Ein Junge kommt, er heißt Max. „Hast du ein Pflaster?“ „Was hast du gemacht?“, fragt Bothmann, den hier alle Oliver nennen. „Mich geratscht“, sagt Max. So schlimm ist das aber nicht, findet Bothmann. Max bekommt trotzdem ein Pflaster – mit Enten drauf. Bothmann ist Arzt für chinesische Medizin. „Ich will hier etwas Gutes machen“, sagt er. Er will den Kindern zeigen, wie schön es in der Natur ist, und wie wichtig sie für sie ist. Darum macht er seinen rückwärtig gelegenen Garten mit dem grünen Tor und der kleinen grünen Holzhütte zum Erlebnis für Kinder. Im Ferienspaß aber auch sonst: Jeden Freitag können die Jungen und Mädchen hier auf einem Seil balancieren, Wasser aus dem Brunnen pumpen, den Hühnern im Stall beim Eierlegen zusehen – Kind sein.

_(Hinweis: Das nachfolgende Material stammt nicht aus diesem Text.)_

-- ==== Sys2Proof/Machine/Lnk.lean ====
section
/-! DEFINITION. LNK: blocks, packets, virtual channels, the preview path, training, lane maps and sparing
(spec/08_frame_link_and_preview.md). -/

namespace Sys2Proof.Machine

/-- Change the LNK block. -/
def Dev.onLnk (s : Dev) (f : Lnk → Lnk) : Dev := { s with lnk := f s.lnk }

/-! ### Blocks (R234 to R247) -/

/-- A control block with a payload given as a number. -/
def ctlBlock (n : Nat) : Block := ⟨true, BitVec.ofNat 64 n⟩

/-- A data block. -/
def dataBlock (n : Nat) : Block := ⟨false, BitVec.ofNat 64 n⟩

/-- IDLE (R236). -/
def idleBlock : Block := ctlBlock 0x0F

/-- FS (R241). -/
def fsBlock (vc fmt : Nat) (num : Word) : Block := ctlBlock (0x55 + vc * 2 ^ 8 + fmt * 2 ^ 10 + num.toNat * 2 ^ 14)

/-- The payload of LS (R242). -/
def lsValue (vc fmt win row words frameLo : Nat) : Nat :=
  0x66 + vc * 2 ^ 8 + fmt * 2 ^ 10 + (win % 16) * 2 ^ 14 + (row % 2 ^ 14) * 2 ^ 18 + (words % 2 ^ 16) * 2 ^ 32 +
    (frameLo % 2 ^ 16) * 2 ^ 48

/-- A stream of words as one number, first word lowest (R243). -/
def streamNat : List Word → Nat
  | [] => 0
  | w :: ws => w.toNat + 2 ^ 36 * streamNat ws

/-- Cut a number into data blocks (R243). -/
def dataBlocks : Nat → Nat → List Block
  | 0, _ => []
  | n + 1, v => dataBlock v :: dataBlocks n (v / 2 ^ 64)

/-- A packet of LS, payload and LE (R242 to R245). -/
def packet (vc fmt win row frameLo sat : Nat) (ue : Bool) (words : List Word) : List Block :=
  let n := words.length
  let ls := lsValue vc fmt win row n frameLo
  let v := streamNat words
  let crc := crc32 (64 + 36 * n) (ls + 2 ^ 64 * v)
  ctlBlock ls :: dataBlocks ((36 * n + 63) / 64) v ++
    [ctlBlock (0x99 + vc * 2 ^ 8 + b2n ue * 2 ^ 10 + (sat % 2 ^ 18) * 2 ^ 14 + crc * 2 ^ 32)]

/-- What an FE reports (R246). -/
structure FeFacts where
  vc : Nat
  fmt : Nat
  tag : Bool
  holdover : Bool
  swap : Bool
  underrun : Bool
  ue : Bool
  degraded : Bool
  truncated : Bool
  lines : Nat
  deriving DecidableEq, Repr

/-- The payload of FE (R246). -/
def feValue (f : FeFacts) : Nat :=
  0xAA + f.vc * 2 ^ 8 + f.fmt * 2 ^ 10 + b2n f.tag * 2 ^ 13 + b2n f.holdover * 2 ^ 14 + b2n f.swap * 2 ^ 15 +
    b2n f.underrun * 2 ^ 16 + b2n f.ue * 2 ^ 17 + b2n f.degraded * 2 ^ 18 + b2n f.truncated * 2 ^ 19 +
    (f.lines % 2 ^ 18) * 2 ^ 20

/-- Trailer bits 0 to 143 (R247). -/
def trailerHead (num : Word) (stamp : Stamp) (status : Word) : Nat :=
  num.toNat + stamp.toNat * 2 ^ 36 + status.toNat * 2 ^ 108

/-- The tag in trailer bits 271:144: byte t of the tag at bits 151 + 8t to 144 + 8t (R247). -/
def trailerTag (tag : List Byte) : Nat := bytesNat tag * 2 ^ 144

/-- FE and its five trailer blocks (R246, R247). -/
def feBlocks (fe : Nat) (head : Nat) (tag : List Byte) : List Block :=
  let t := head + trailerTag tag
  let crc := crc32 (64 + 288) (fe + 2 ^ 64 * t)
  ctlBlock fe :: dataBlocks 5 (t + crc * 2 ^ 288)

/-! ### Scrambling and striping (R234, R237) -/

/-- One bit of the scrambler x^58 + x^39 + 1; bit i of the register is the bit sent i + 1 bits ago. -/
def scrambleBits : Nat → Nat → BitVec 64 → BitVec 64 → BitVec 58 → BitVec 64 × BitVec 58
  | 0, _, _, out, st => (out, st)
  | n + 1, i, p, out, st =>
    let b := (p.getLsbD i).xor ((st.getLsbD 38).xor (st.getLsbD 57))
    scrambleBits n (i + 1) p (if b then out ||| (1 <<< i) else out) ((st <<< 1) ||| BitVec.ofNat 58 (b2n b))

/-- Scramble one payload. -/
def scramble (p : BitVec 64) (st : BitVec 58) : BitVec 64 × BitVec 58 := scrambleBits 64 0 p 0 st

/-- Logical lanes in use (R237). -/
def Lnk.lanes (l : Lnk) : Nat := if l.wide then 32 else 16

/-- Send one block on a physical lane. -/
def Lnk.onLane (l : Lnk) (lane : Nat) (b : Block) : Lnk :=
  if h : lane < 35 then
    let r := scramble b.payload l.scr[lane]
    { l with scr := l.scr.set lane r.2, pos := l.pos.set lane (l.pos[lane] + 1), sent := l.sent ++ [⟨lane, b.ctl, r.1⟩] }
  else l

/-- Is the next block of a lane its marker (R238)? -/
def Lnk.markerDue (l : Lnk) (lane : Nat) : Bool := if h : lane < 35 then decide (16383 ≤ l.pos[lane]) else false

Nach ein paar Kniffen, etwa wie aus einem Ast ein Speer wird, welche Gräser am besten in der Feuerstelle brennen und wie der Klettergurt hilft, den Baum hochzukommen, lässt Bothmann die Kinder selber machen. Das ist ihm wichtig. Carmen Köberles Kinder sind auch gekommen. Die Mutter hilft Bothmann beim Aufpassen: „Hier sind so viele Kinder, und es vermisst keiner was. Keiner fragt, wo der Fernseher ist.“

Luis ist heute das erste Mal hier. Paula hingegen kennt den Garten schon, sie war schon dreimal hier. „Aber ich komm jetzt auch öfter her“, sagt Luis.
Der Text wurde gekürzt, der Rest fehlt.